Left: when advantage A > 0 (good action), we want to increase probability but cap the gain at ratio 1+ε. Right: when A < 0 (bad action), we want to decrease probability but floor the loss at ratio 1−ε. The grey shaded regions are clipped — no gradient flows from there. This prevents overconfident, destabilizing updates.

💡 Intuition for min()

When A > 0: r_t·A says "increase this action's probability." The clip stops us at (1+ε)·A — we can't be too sure. When A < 0: r_t·A says "decrease this action's probability." The clip floors us at (1−ε)·A — we can't be too punishing. The min() is pessimistic: always take the smaller (safer) objective value.

PPO for LLMs: The 4-Model Problem

Policy model (actor) π_θ — being trained

Generates responses. Receives gradient updates each step.

Reference model π_ref — frozen

Frozen copy of the initial SFT model. Computes per-token KL penalty. Never receives gradients.

Reward model r_φ — frozen

Scores complete responses with a scalar. Trained separately before RL. Frozen during RL.

Value model (critic) V_ψ — trained simultaneously

Estimates expected future reward from each token position. Must be trained live alongside the policy. This is the most expensive, most unstable, most painful model in the whole pipeline.

The KL penalty is applied as a per-token reward injection:

\tilde{r}_t=\begin{cases}r_\phi(x,y)-\beta\sum_{t'=1}^T\log\frac{\pi_\theta(a_{t'}|s_{t'})}{\pi_{\mathrm{ref}}(a_{t'}|s_{t'})}&t=T\\0&t

Reward with KL penalty injected at the final token. Intermediate tokens get 0 reward.

⚠️ The Cost of PPO

For a 7B model: 4 × 7B = 28B parameters in VRAM, plus optimizer states, activations, rollout buffers. The critic is notoriously hard to train — if V(s) estimates are wrong, advantages are noisy and the policy diverges. This is the primary motivation for both DPO and GRPO.

PPO Training Code (TRL)

ppo_training.py

from trl import PPOTrainer, PPOConfig, AutoModelForCausalLMWithValueHead
from transformers import AutoTokenizer, pipeline
import torch

# 4 models needed for PPO
model   = AutoModelForCausalLMWithValueHead.from_pretrained("your-sft-model")  # policy + critic
ref_model = AutoModelForCausalLMWithValueHead.from_pretrained("your-sft-model")  # reference (frozen)
tokenizer = AutoTokenizer.from_pretrained("your-sft-model")
tokenizer.pad_token = tokenizer.eos_token
reward_pipe = pipeline("text-classification", model="your-reward-model")  # reward model

config = PPOConfig(
    output_dir="./ppo-output",
    learning_rate=1.4e-5,
    batch_size=16,
    mini_batch_size=4,
    ppo_epochs=4,       # PPO epochs per rollout batch
    lam=0.95,           # GAE lambda
    cliprange=0.2,      # epsilon in PPO clip
    init_kl_coef=0.2,   # beta (KL penalty coefficient)
    target_kl=0.1,      # stop updates if KL exceeds this
)

trainer = PPOTrainer(config=config, model=model, ref_model=ref_model, tokenizer=tokenizer)

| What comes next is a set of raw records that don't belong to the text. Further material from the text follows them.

theorem undoAction_courses {i : SetId} {e : Entry} (h : e.isOf i) : s.courses i (s.undoAction e) := by
  unfold State.undoAction
  split
  · rename_i g _ hg
    have := h g hg
    subst this
    exact undoPage_courses s g
  · rename_i k g _ hg
    have := h g hg
    subst this
    exact (undoPage_courses s g).trans (courses_of_co (undoReservation_co _ _ _ _))
  · exact .refl i s

/-- Entries of set `i` undone one after another. -/
theorem undoActions_courses {i : SetId} : ∀ (q : List Entry) (s : State), (∀ e ∈ q, e.isOf i) →
    s.courses i (q.foldl State.undoAction s)
  | [], s, _ => .refl i s
  | e :: q, s, h => (undoAction_courses s (h e (List.mem_cons_self ..))).trans
      (undoActions_courses q _ fun x hx => h x (List.mem_cons_of_mem _ hx))

theorem rewriteSet_courses (i : SetId) : s.courses i (s.rewriteSet i) := by
  refine State.courses.trans (undoActions_courses _ s ?_) (courses_of_co rfl)
  intro e he g hg
  have hit := (List.mem_filter.mp he).2
  rw [Option.mem_def.mp hg] at hit
  simpa using hit

theorem releaseToFeeder_courses (i : SetId) (p : Nat) : s.courses i (s.releaseToFeeder i p) := by
  unfold State.releaseToFeeder
  split
  · exact .refl i s
  · rename_i r h
    split
    · rename_i k held
      exact (setPage_courses h (.inr ⟨k, held, rfl⟩)).trans (courses_of_co (queueRelease_co _ _))
    · exact .refl i s

/-- R92: the surrender counted. -/
def State.countSurrender (s : State) : State := { s with co := { s.co with surrenders := Machine.count s.co.surrenders } }

/-- R93 step 1: the CLAIM of a CLAIMING record withdrawn. -/
def State.claimless (s : State) (r : SetRecord) : State := if r.state = .claiming then s.withdrawClaim r.id else s

/-- R93: the record as its surrender leaves it at first. -/
def SetRecord.surrendered (r : SetRecord) : SetRecord := { r.toState .surrendering with deadline := false }

theorem surrendered_courses (r : SetRecord) : r.courses r.surrendered := ⟨rfl, rfl, rfl, .inr (.inl rfl), fun _ => .refl _⟩

theorem beginSurrender_eq (r : SetRecord) : s.beginSurrender r =
    if r.state = .complete then ((s.claimless r).putSet r.surrendered).countSurrender.withdrawCarriage r.id false
    else ((s.claimless r).putSet r.surrendered).countSurrender := rfl

theorem claimless_co (r : SetRecord) : (s.claimless r).co = s.co := by
  unfold State.claimless
  split
  · exact withdrawClaim_co s r.id
  · rfl

theorem beginSurrender_findSet {i : SetId} {r : SetRecord} (h : s.findSet i = some r) :
    (s.beginSurrender r).findSet i = some r.surrendered ∧ s.setsBut [i] (s.beginSurrender r) := by
  have id := findSet_id h
  subst id
  have put : (((s.claimless r).putSet r.surrendered).countSurrender).findSet r.id = some r.surrendered :=
    findSet_putSet_same (r := r.surrendered) ((findSet_of_co (claimless_co s r) r.id).trans h)
  have other : s.setsBut [r.id] (((s.claimless r).putSet r.surrendered).countSurrender) :=
    (setsBut_of_co (claimless_co s r)).trans (putSet_setsBut _ (r := r.surrendered) rfl)
  rw [beginSurrender_eq]
  split
  · have co := withdrawCarriage_co (((s.claimless r).putSet r.surrendered).countSurrender) r.id false
    exact ⟨(findSet_of_co co r.id).trans put, other.trans (setsBut_of_co co)⟩
  · exact ⟨put, other⟩

theorem beginSurrender_courses {i : SetId} {r : SetRecord} (h : s.findSet i = some r) : s.courses i (s.beginSurrender r) := by
  have there : (s.claimless r).findSet i = some r := (findSet_of_co (claimless_co s r) i).trans h
  have begun : s.courses i ((s.claimless r).putSet r.surrendered).countSurrender :=
    ((courses_of_co (claimless_co s r)).trans (putSet_courses there (surrendered_courses r))).trans (courses_of_sets rfl)
  rw [beginSurrender_eq]
  split
  · exact begun.trans (courses_of_co (withdrawCarriage_co _ _ _))
  · exact begun
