theorem releaseToFeeder_surrenders (s : State) (i : SetId) (p : Nat) :
    (s.releaseToFeeder i p).co.surrenders = s.co.surrenders := by
  unfold State.releaseToFeeder
  split
  · rfl
  · split
    · rw [queueRelease_co, setPage_surrenders]
    · rfl

theorem freeBin_surrenders (s : State) (b : Nat) : (s.freeBin b).co.surrenders = s.co.surrenders := by
  unfold State.freeBin State.setBin
  split
  · rw [(tell_frame _ _).co (by decide)]
  · rfl

theorem unloadTest_surrenders (s : State) (i : SetId) : (s.unloadTest i).co.surrenders = s.co.surrenders := by
  unfold State.unloadTest
  split
  · rfl
  · split
    · rfl
    · split
      · split
        · rw [putSet_surrenders, freeBin_surrenders]
        · rw [queueCarriage_co]
      · rfl

theorem removalTest_surrenders (s : State) (i : SetId) : (s.removalTest i).co.surrenders = s.co.surrenders := by
  unfold State.removalTest
  split
  · rfl
  · split
    · exact removeSet_surrenders s i
    · rfl

theorem afterYield_surrenders (s : State) (r : SetRecord) : (s.afterYield r).co.surrenders = s.co.surrenders := by
  have rewritten : (s.rewriteSet r.id).co.surrenders = s.co.surrenders := surrenders_foldl _ undoAction_surrenders _ s
  rw [State.afterYield, removalTest_surrenders, unloadTest_surrenders,
    surrenders_foldl _ fun t p => releaseToFeeder_surrenders t r.id p]
  exact rewritten

theorem beginSurrender_surrenders (s : State) (r : SetRecord) :
    (s.beginSurrender r).co.surrenders = count s.co.surrenders := by
  have put : ((s.claimless r).putSet r.surrendered).countSurrender.co.surrenders = count s.co.surrenders :=
    congrArg count ((putSet_surrenders _ _).trans (by rw [claimless_co]))
  rw [beginSurrender_eq]
  split
  · rwa [withdrawCarriage_co]
  · exact put

theorem surrender_none_surrenders (found : s.findSet i = some r) :
    (s.surrender i none).co.surrenders = count s.co.surrenders := by
  rw [surrender_none_eq found, afterYield_surrenders, beginSurrender_surrenders]

/-! ### No TRANSFER of a surrendered set starts (R96, R117, R118) -/

/-- No TRANSFER of the set is queued or in flight. -/
def State.grounded (s : State) (i : SetId) : Prop := s.transferless i ∧ s.transferInFlight i = false

theorem State.grounded.of_sc (h : s.grounded i) (sc : t.sc = s.sc) : t.grounded i := by
  simpa only [State.grounded, State.transferless, State.transferInFlight, State.carriageInFlight, sc] using h

theorem State.grounded.carriageIssue (h : s.grounded i) : s.carriageIssue.grounded i := by
  refine ⟨(carriageIssue_spares s i).queue h.1, ?_⟩
  unfold State.carriageIssue
  split
  · split
    · exact h.2
    · next j b rest queue =>
      have other : j ≠ i := fun e => by
        cases h.1 (.transfer j b) (queue ▸ List.mem_cons_self) e
      split
      · exact h.2
      · split
        · rw [transferInFlight_of_carriage (setJaw_sc _ _ _).1]
          simp [State.transferInFlight, State.carriageInFlight, CarriageRequest.isUnload, CarriageRequest.id, other]
        · exact h.2
    · split
      · rfl
      · exact h.2
  · exact h.2

theorem State.grounded.arbiter (h : s.grounded i) : s.arbiter.grounded i := by
  have issued : s.arbiterIssue.grounded i := h.of_sc (arbiterIssue_still s).1
  unfold State.arbiter
  dsimp only
  split
  · exact issued
  · exact issued.carriageIssue

theorem State.grounded.startTest (h : s.grounded i) : s.startTest.grounded i := by
  unfold State.startTest
  dsimp only
  split
  · exact h.carriageIssue
  · exact h.carriageIssue.of_sc (arbiterIssue_still _).1

theorem State.grounded.releaseToFeeder (h : s.grounded i) (j : SetId) (p : Nat) : (s.releaseToFeeder j p).grounded i := by
  unfold State.releaseToFeeder
  split
  · exact h
  · split
    · exact State.grounded.arbiter (h.of_sc (setPage_still s _ _ _).1)
    · exact h

theorem State.grounded.foldl {α : Type} (f : State → α → State)
    (step : ∀ (t : State) x, t.grounded i → (f t x).grounded i) :
    ∀ (xs : List α) (s : State), s.grounded i → (xs.foldl f s).grounded i
  | [], _, h => h
  | x :: xs, s, h => State.grounded.foldl f step xs (f s x) (step s x h)

theorem State.grounded.queueUnload (h : s.grounded i) (j : SetId) (b m : Nat) :
    (s.queueCarriage (.unload j b m)).grounded i := by
  have joined : (s.withCarriage (s.sc.carriageQueue ++ [.unload j b m])).grounded i := by
    refine ⟨fun q mem => ?_, h.2⟩
    obtain mem | mem := List.mem_append.mp mem
    · exact h.1 q mem
    · rw [List.mem_singleton.mp mem]
      exact fun _ => rfl
  rw [queueCarriage_eq]
  split
  · exact joined.startTest
  · exact joined

theorem State.grounded.unloadTest (h : s.grounded i) (j : SetId) : (s.unloadTest j).grounded i := by
  unfold State.unloadTest
  split
  · exact h
  · split
    · exact h
    · next b _ =>
      split
      · split
        · exact h.of_sc ((freeBin_still s _).trans (putSet_still _ _)).1
        · exact h.queueUnload j b _
      · exact h

theorem State.grounded.afterYield (h : s.grounded i) (r : SetRecord) : (s.afterYield r).grounded i := by
  have rewritten : ((s.rewriteSet r.id).redirect r.id).grounded i := h.of_sc (rewriteSet_still s r.id).1
  have released := State.grounded.foldl _ (fun t p g => g.releaseToFeeder r.id p) r.wanted _ rewritten
  exact (released.unloadTest r.id).of_sc ((removalTest_frame _ r.id).sc (by decide))

theorem withdrawCarriage_grounded (i : SetId) (flight : s.transferInFlight i = false) :
    (s.withdrawCarriage i false).grounded i := by
  have left : (s.withCarriage (s.sc.carriageQueue.filter (fun r => !(r.id == i && r.isUnload == false)))).grounded i := by
    refine ⟨fun q m e => ?_, flight⟩
    simpa [e] using (List.mem_filter.mp m).2
  rw [withdrawCarriage_eq]
  split
  · exact left.startTest
  · exact left

/-- R96: a COMPLETE set surrendered with its transfer not in flight has none afterwards. -/
theorem surrender_none_grounded (found : s.findSet i = some r) (complete : r.state = .complete)
    (flight : s.transferInFlight i = false) : (s.surrender i none).grounded i := by
  have id := findSet_id found
  subst id
  have claim : s.claimless r = s := if_neg (by simp [complete])
  have put : ((s.claimless r).putSet r.surrendered).countSurrender.transferInFlight r.id = false := by
    rw [claim, ← flight]
    exact transferInFlight_of_carriage (congrArg Stapler.carriage (putSet_still s _).1)
  rw [surrender_none_eq found, beginSurrender_eq, if_pos complete]
  exact (withdrawCarriage_grounded r.id put).afterYield r

/-! ### The hearing of a DONE -/

/-- This bay's own notice passes the clash test of R149 step 1. -/
theorem hear_of_hearsEcho (h : s.hearsEcho k f) (act : State → State) :
    s.hear k f act = State.afterHeard s (act (s.heardSteps k.code f)) := by
  obtain ⟨awake, _, own, ok⟩ := h
  unfold State.hear
  rw [if_neg awake, if_neg (by simp [State.clashes, own])]
  dsimp only
  rw [if_pos ok]

theorem addDone_still (s : State) (i : SetId) : s.still (s.addDone i) := by
  have put (q : JobRecord) : s.still (s.putJob q) := ⟨rfl, rfl, rfl⟩
  unfold State.addDone
  split
  · exact .refl s
  · split
    · exact .refl s
    · dsimp only
      split
      · exact put _
      · refine (put _).trans (still_foldl _ (fun t p => ?_) _ _)
        split
        · exact unbindingTest_still t p
        · exact .refl t

/-- R26, R85: the set done: in its job's done-set map, and forgotten by the claim lists. -/
def State.doneNoted (s : State) (i : SetId) : State := { s.addDone i with cu := (s.addDone i).cu.forget i }

theorem doneNoted_cu (s : State) (i : SetId) : (s.doneNoted i).cu = s.cu.forget i :=
  congrArg (ClaimUnit.forget · i) (addDone_still s i).2.1

theorem doneNoted_co (s : State) (i : SetId) : (s.doneNoted i).co = s.co := (addDone_frame s i).co (by decide)

theorem doneNoted_bs (s : State) (i : SetId) : (s.doneNoted i).bs = s.bs := (addDone_frame s i).bs (by decide)

theorem doneNoted_sc (s : State) (i : SetId) : (s.doneNoted i).sc = s.sc := (addDone_still s i).1

theorem doneNoted_urgent (s : State) (i : SetId) : (s.doneNoted i).lc.urgent = s.lc.urgent := (addDone_still s i).2.2

theorem doneNoted_doneMap {b : JobRecord} (h : (s.doneNoted i).findJob i.job = some b) : i.num ∈ b.doneMap := addDone_doneMap h

theorem forget_late (c : ClaimUnit) (i : SetId) : ∀ e ∈ (c.forget i).late, e.id ≠ i := fun e m => by
  simpa using (List.mem_filter.mp m).2

theorem forget_waiting (c : ClaimUnit) (i : SetId) : ∀ w ∈ (c.forget i).waiting, w ≠ .yield i .late := fun w m => by
  simpa using (List.mem_filter.mp m).2

theorem mem_forget_waiting {c : ClaimUnit} {w : Waiting} (m : w ∈ c.waiting) (other : w ≠ .yield i .late) :
    w ∈ (c.forget i).waiting := List.mem_filter.mpr ⟨m, by simpa using other⟩

/-- R150: the fields of a DONE are in range. -/
def doneFormed (f : Frame) : Prop :=
  (f.setAt 0).job ≠ 0 ∧ (f.setAt 0).num ≠ 0 ∧ f.low6 ≠ 0 ∧ f.byteAt 3 / 32 ≤ 4

theorem onDone_formed (formed : doneFormed f) : s.onDone f =
    if f.origin.toNat = s.station then s.doneNoted (f.setAt 0)
    else match ((s.doneNoted (f.setAt 0)).findSet (f.setAt 0)).filter (fun r => r.state != .surrendering) with
      | none => s.doneNoted (f.setAt 0)
      | some r => (s.doneNoted (f.setAt 0)).doneConflict r := by
  obtain ⟨job, num, pages, outcome⟩ := formed
  unfold State.onDone
  rw [if_neg (by omega)]
  rfl

theorem onDone_own (formed : doneFormed f) (own : f.origin.toNat = s.station) : s.onDone f = s.doneNoted (f.setAt 0) := by
  rw [onDone_formed formed, if_pos own]

theorem onDone_unheld (formed : doneFormed f) (free : s.givenUp (f.setAt 0)) : s.onDone f = s.doneNoted (f.setAt 0) := by
  rw [onDone_formed formed, findSet_of_co (doneNoted_co s _)]
  split
  · rfl
  · cases found : s.findSet (f.setAt 0) with
    | none => rfl
    | some r => rw [Option.filter_some_neg (by simp [free r found])]

theorem onDone_held (formed : doneFormed f) (other : f.origin.toNat ≠ s.station) (found : s.findSet (f.setAt 0) = some r)
    (live : r.state ≠ .surrendering) : s.onDone f = (s.doneNoted (f.setAt 0)).doneConflict r := by
  rw [onDone_formed formed, if_neg other, findSet_of_co (doneNoted_co s _), found,
    Option.filter_some_pos (by simpa using live)]

/-- R85: what every DONE of the set leaves behind. -/
structure State.forgets (s t : State) (i : SetId) : Prop where
  late : ∀ e ∈ t.cu.late, e.id ≠ i
  doneMap : ∀ b, t.findJob i.job = some b → i.num ∈ b.doneMap
  waiting : ∀ w ∈ t.cu.waiting, w ≠ .yield i .late
  foreign : ¬s.rejoins t → t.cu.foreign = s.cu.foreign.filter (fun e => e.id != i)

/-- R85: what a DONE leaves as the steps of R149 leave it, where no record is given up. -/
structure State.spared (s t : State) (i : SetId) : Prop where
  co : t.co = s.co
  sc : t.sc = s.sc
  urgent : t.lc.urgent = s.lc.urgent
  foreign : t.cu.foreign = s.cu.foreign.filter (fun e => e.id != i)
  kept : ∀ w ∈ s.cu.waiting, w ≠ .yield i .late → w ∈ t.cu.waiting

/-- R85, R92, R93: what giving the set's record up does. -/
structure State.gives (s t : State) (i : SetId) : Prop where
  givenUp : t.givenUp i
  conflicts : t.cu.conflicts = count s.cu.conflicts
  surrenders : t.co.surrenders = count s.co.surrenders
  others : s.setsBut [i] t

theorem doneNoted_forgets (s : State) (i : SetId) : s.forgets (s.doneNoted i) i := by
  refine ⟨?_, fun b => doneNoted_doneMap, ?_, fun _ => ?_⟩
  all_goals rw [doneNoted_cu]
  · exact forget_late _ i
  · exact forget_waiting _ i
  · rfl

theorem doneNoted_spared (s : State) (i : SetId) : s.spared (s.doneNoted i) i := by
  refine ⟨doneNoted_co s i, doneNoted_sc s i, doneNoted_urgent s i, ?_, fun w m other => ?_⟩
  all_goals rw [doneNoted_cu]
  · rfl
  · exact mem_forget_waiting m other

/-- A conflict counted after a DONE changes nothing else. -/
theorem State.forgets.countConflict (h : s.forgets t i) : s.forgets t.countConflict i :=
  ⟨h.late, h.doneMap, h.waiting, h.foreign⟩

theorem State.spared.countConflict (h : s.spared t i) : s.spared t.countConflict i :=
  ⟨h.co, h.sc, h.urgent, h.foreign, h.kept⟩

/-- R85, R93: the record the DONE finds is given up. -/
def State.doneLost (s : State) (i : SetId) : State := (s.doneNoted i).countConflict.surrender i none

theorem findSet_noted (found : s.findSet i = some r) : (s.doneNoted i).countConflict.findSet i = some r :=
  (findSet_of_co (doneNoted_co s i) i).trans found

theorem noted_flight (s : State) (i j : SetId) :
    (s.doneNoted i).countConflict.transferInFlight j = s.transferInFlight j :=
  transferInFlight_of_carriage (congrArg Stapler.carriage (doneNoted_sc s i))

theorem doneLost_forgets (found : s.findSet i = some r) : s.forgets (s.doneLost i) i := by
  have there := findSet_noted found
  have noted := (doneNoted_forgets s i).countConflict
  refine ⟨fun e m => ?_, fun b h => ?_, fun w m => noted.waiting w (surrender_none_waiting there w m), fun stays => ?_⟩
  · obtain ⟨x, mx, e'⟩ := surrender_none_late there e m
    exact e' ▸ noted.late x mx
  · rw [State.doneLost, findJob_of_jt ((surrender_frame _ i none).jt (by decide))] at h
    exact noted.doneMap b h
  · have bs : (s.doneNoted i).countConflict.bs = s.bs := doneNoted_bs s i
    rw [State.doneLost, surrender_none_foreign there (by rwa [State.rejoins, bs])]
    exact (doneNoted_spared s i).foreign

theorem doneLost_gives (found : s.findSet i = some r) : s.gives (s.doneLost i) i := by
  have there := findSet_noted found
  have co : (s.doneNoted i).countConflict.co = s.co := doneNoted_co s i
  refine ⟨surrender_givenUp _ i none, ?_, ?_, fun k n => ?_⟩
  · rw [State.doneLost, surrender_none_conflicts there]
    exact congrArg count (by rw [doneNoted_cu]; rfl)
  · rw [State.doneLost, surrender_none_surrenders there, co]
  · exact ((surrender_courses _ i none).others k n).trans (findSet_of_co co k)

for batch in trainer.dataloader:
    query_tensors = [b for b in batch["input_ids"]]
    # Generate: sample from current policy
    response_tensors = trainer.generate(query_tensors, max_new_tokens=512, temperature=0.7)
    responses = tokenizer.batch_decode(response_tensors, skip_special_tokens=True)
    # Score with reward model
    rewards = [torch.tensor(r["score"]) for r in reward_pipe(responses)]
    # PPO update (computes advantages using value model internally)
    stats = trainer.step(query_tensors, response_tensors, rewards)
    trainer.log_stats(stats, batch, rewards)

DPO — The Elegant Simplification

In 2023, Rafailov et al. published an insight so clean it almost feels like a trick: you don't need a reward model or a RL loop. The reward is already implicit in the ratio between trained and reference policy.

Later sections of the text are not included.